ASSIGNMENT
Through the line that contains "refine ⟨_, execContextInit_of_admitted", return the data below exactly, starting at its first line; leave the rest out.

MATERIAL SUPPLIED
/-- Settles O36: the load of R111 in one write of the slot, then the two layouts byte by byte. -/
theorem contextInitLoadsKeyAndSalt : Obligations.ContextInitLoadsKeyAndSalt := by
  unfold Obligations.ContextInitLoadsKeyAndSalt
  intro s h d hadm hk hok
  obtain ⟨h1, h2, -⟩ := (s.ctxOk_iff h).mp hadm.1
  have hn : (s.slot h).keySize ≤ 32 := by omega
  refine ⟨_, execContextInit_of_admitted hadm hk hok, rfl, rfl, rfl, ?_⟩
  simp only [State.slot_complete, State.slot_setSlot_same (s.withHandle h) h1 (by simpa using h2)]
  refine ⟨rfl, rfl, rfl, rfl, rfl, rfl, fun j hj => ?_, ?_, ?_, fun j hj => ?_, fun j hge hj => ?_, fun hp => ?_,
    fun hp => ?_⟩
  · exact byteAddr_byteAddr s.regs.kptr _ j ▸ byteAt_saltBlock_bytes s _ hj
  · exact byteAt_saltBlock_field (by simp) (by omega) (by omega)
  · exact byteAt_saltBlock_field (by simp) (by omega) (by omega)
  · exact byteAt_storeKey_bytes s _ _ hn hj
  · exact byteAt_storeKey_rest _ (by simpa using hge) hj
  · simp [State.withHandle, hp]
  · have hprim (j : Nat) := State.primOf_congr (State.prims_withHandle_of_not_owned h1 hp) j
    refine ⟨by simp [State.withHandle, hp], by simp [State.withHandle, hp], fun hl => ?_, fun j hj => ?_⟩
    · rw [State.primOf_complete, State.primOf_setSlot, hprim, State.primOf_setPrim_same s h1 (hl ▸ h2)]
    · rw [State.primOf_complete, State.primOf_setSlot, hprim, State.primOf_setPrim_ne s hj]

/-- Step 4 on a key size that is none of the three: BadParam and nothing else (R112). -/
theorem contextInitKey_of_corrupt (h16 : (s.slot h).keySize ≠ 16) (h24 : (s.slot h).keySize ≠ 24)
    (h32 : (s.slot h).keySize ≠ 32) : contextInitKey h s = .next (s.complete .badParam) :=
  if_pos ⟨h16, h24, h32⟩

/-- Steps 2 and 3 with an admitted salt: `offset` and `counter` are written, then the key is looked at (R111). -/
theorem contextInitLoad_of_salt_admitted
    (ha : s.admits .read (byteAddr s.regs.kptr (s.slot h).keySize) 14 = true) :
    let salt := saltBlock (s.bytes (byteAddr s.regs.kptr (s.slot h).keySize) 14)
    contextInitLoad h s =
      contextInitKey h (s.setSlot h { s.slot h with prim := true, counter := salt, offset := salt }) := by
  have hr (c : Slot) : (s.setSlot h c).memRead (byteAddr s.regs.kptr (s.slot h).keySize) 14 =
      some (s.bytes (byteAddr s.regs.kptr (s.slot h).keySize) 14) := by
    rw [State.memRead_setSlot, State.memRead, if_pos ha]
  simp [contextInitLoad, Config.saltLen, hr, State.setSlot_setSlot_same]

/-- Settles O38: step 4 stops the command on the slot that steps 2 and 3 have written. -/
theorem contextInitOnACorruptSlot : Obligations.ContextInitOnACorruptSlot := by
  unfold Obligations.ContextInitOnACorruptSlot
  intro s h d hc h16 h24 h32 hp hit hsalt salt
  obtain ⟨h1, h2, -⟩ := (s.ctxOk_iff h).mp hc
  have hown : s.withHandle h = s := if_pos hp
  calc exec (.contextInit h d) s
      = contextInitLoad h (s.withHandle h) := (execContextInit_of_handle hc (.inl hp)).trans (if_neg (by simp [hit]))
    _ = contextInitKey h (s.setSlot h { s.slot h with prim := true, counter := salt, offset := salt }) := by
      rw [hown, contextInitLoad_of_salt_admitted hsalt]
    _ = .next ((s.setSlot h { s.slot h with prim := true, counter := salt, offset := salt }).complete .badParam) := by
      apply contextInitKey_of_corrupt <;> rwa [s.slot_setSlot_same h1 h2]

FINAL ANSWER
/-- Settles O36: the load of R111 in one write of the slot, then the two layouts byte by byte. -/
theorem contextInitLoadsKeyAndSalt : Obligations.ContextInitLoadsKeyAndSalt := by
  unfold Obligations.ContextInitLoadsKeyAndSalt
  intro s h d hadm hk hok
  obtain ⟨h1, h2, -⟩ := (s.ctxOk_iff h).mp hadm.1
  have hn : (s.slot h).keySize ≤ 32 := by omega
  refine ⟨_, execContextInit_of_admitted hadm hk hok, rfl, rfl, rfl, ?_⟩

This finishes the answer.